Out of the data below, copy every line with the string "lexFrom".

Collected data entries:
╔══

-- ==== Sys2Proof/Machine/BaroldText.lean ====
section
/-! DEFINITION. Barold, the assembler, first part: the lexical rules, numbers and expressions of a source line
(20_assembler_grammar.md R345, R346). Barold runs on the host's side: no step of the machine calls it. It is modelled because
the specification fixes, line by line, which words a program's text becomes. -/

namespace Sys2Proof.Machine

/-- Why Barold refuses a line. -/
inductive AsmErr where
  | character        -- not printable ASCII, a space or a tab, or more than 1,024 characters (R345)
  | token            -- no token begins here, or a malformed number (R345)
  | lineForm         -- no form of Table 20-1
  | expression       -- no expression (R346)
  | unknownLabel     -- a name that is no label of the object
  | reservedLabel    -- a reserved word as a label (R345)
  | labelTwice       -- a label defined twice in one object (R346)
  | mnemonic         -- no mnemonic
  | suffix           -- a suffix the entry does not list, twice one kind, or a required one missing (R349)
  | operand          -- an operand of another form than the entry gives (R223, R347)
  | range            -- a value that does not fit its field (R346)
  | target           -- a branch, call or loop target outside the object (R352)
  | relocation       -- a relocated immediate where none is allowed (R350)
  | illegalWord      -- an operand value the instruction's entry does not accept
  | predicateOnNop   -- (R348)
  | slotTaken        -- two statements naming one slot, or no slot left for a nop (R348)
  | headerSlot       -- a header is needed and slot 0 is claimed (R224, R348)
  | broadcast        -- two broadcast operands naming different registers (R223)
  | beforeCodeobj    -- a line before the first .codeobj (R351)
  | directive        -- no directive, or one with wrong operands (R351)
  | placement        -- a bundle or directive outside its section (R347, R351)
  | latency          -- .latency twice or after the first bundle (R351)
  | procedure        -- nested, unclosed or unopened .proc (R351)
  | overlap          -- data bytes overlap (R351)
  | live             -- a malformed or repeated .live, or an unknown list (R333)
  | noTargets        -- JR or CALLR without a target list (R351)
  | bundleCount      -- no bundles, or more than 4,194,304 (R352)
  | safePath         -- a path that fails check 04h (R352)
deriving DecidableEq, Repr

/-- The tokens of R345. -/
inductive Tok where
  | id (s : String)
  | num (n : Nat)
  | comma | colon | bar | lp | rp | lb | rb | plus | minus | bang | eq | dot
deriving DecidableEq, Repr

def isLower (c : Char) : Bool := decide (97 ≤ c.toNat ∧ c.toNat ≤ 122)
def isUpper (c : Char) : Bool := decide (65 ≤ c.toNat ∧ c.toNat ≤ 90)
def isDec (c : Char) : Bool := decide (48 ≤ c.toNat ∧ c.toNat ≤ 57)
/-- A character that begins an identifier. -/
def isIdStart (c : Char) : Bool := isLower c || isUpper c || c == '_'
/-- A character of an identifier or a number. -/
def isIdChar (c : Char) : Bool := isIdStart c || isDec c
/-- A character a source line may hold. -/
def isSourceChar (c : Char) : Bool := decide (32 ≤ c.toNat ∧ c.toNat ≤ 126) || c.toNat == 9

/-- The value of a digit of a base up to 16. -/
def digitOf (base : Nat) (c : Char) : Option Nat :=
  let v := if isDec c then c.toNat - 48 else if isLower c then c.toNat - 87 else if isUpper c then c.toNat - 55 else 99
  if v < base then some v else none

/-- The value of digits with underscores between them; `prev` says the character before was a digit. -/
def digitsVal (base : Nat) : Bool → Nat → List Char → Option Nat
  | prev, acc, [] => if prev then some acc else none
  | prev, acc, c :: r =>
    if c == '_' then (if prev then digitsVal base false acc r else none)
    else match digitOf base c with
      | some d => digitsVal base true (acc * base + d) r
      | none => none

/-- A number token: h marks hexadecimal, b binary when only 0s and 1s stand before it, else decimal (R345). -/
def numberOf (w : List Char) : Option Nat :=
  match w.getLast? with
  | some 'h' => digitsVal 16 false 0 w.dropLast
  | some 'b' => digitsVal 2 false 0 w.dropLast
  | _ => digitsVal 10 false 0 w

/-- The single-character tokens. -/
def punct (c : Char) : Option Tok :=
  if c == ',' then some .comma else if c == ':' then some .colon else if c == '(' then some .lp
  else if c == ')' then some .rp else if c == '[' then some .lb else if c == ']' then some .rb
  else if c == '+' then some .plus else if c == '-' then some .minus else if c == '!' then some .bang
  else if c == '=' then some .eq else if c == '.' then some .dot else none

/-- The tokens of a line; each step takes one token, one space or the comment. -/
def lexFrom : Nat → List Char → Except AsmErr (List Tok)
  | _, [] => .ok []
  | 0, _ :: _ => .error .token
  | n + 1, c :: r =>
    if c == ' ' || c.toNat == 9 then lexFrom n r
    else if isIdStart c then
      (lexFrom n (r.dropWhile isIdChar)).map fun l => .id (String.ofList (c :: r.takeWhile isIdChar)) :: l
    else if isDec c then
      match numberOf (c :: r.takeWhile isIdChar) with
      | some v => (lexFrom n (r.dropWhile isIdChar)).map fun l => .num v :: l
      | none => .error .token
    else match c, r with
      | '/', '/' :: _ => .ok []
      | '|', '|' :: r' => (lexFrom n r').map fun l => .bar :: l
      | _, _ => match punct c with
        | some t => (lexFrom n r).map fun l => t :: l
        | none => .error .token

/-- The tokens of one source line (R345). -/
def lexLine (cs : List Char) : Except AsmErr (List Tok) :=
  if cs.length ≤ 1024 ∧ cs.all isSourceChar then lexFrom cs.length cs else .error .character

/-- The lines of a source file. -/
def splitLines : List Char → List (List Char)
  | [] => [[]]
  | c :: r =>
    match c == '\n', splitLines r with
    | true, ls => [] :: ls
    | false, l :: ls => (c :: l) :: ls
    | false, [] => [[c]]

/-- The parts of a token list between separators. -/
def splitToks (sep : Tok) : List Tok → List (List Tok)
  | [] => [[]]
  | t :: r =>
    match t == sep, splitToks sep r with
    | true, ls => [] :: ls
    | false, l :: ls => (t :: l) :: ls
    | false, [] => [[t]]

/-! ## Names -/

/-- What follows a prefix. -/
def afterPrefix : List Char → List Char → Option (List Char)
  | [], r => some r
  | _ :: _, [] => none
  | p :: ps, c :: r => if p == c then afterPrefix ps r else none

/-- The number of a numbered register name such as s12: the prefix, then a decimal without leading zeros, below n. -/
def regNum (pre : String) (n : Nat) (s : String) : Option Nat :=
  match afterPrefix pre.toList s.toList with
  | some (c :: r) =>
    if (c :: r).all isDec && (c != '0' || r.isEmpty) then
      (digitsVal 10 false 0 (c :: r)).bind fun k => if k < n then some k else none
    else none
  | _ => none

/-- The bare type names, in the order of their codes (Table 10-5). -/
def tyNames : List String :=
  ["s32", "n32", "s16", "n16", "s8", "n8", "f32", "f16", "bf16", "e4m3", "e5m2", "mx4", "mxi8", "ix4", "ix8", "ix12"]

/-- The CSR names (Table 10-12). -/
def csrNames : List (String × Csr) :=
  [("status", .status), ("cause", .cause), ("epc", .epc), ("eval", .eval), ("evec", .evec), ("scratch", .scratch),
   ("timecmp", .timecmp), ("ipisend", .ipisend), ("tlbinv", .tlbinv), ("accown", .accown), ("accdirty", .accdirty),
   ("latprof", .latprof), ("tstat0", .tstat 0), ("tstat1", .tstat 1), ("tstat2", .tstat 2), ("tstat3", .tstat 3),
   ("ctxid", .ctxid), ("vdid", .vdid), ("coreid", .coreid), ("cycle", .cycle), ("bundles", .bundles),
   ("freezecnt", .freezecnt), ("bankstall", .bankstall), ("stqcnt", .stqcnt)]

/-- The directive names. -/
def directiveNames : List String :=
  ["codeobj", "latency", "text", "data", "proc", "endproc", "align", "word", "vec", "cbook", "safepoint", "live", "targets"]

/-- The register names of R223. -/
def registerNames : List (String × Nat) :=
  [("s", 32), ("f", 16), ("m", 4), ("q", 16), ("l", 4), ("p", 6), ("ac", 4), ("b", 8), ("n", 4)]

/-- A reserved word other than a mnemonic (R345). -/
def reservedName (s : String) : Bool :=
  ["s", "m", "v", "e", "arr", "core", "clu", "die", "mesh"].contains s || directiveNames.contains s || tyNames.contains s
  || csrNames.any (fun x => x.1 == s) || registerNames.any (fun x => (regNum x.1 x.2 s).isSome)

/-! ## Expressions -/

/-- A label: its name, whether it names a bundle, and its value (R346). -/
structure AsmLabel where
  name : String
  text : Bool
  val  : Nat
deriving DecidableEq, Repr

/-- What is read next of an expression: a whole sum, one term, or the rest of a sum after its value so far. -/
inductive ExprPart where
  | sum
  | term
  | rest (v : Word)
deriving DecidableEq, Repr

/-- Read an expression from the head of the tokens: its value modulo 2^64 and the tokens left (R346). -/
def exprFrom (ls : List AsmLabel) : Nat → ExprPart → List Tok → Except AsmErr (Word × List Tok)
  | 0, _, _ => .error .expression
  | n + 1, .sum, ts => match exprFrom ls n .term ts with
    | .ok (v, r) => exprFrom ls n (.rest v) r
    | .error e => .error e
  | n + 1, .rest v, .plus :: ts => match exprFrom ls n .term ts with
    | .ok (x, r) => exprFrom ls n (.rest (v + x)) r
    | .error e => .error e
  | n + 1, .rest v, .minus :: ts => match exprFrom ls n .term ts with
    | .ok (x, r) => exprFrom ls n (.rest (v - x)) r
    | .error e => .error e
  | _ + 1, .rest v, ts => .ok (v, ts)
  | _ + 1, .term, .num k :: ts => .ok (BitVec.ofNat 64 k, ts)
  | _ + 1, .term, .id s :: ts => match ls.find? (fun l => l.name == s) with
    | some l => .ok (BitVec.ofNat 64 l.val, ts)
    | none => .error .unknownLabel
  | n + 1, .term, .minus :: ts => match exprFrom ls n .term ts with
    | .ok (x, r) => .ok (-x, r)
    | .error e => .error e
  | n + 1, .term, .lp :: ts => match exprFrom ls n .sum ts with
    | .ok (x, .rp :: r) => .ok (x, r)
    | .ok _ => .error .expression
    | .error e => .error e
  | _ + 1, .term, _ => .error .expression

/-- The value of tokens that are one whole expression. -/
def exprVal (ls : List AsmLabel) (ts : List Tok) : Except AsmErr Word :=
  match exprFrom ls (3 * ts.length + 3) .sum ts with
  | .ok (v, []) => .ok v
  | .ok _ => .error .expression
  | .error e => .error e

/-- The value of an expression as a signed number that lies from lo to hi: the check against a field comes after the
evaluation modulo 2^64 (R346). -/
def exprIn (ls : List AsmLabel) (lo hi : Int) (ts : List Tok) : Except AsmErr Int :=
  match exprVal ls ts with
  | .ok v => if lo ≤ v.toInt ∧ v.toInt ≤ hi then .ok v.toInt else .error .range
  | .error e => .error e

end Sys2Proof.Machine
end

╚══

REPLY:
def lexFrom : Nat → List Char → Except AsmErr (List Tok)
    if c == ' ' || c.toNat == 9 then lexFrom n r
      (lexFrom n (r.dropWhile isIdChar)).map fun l => .id (String.ofList (c :: r.takeWhile isIdChar)) :: l
      | some v => (lexFrom n (r.dropWhile isIdChar)).map fun l => .num v :: l
      | '|', '|' :: r' => (lexFrom n r').map fun l => .bar :: l
        | some t => (lexFrom n r).map fun l => t :: l
  if cs.length ≤ 1024 ∧ cs.all isSourceChar then lexFrom cs.length cs else .error .character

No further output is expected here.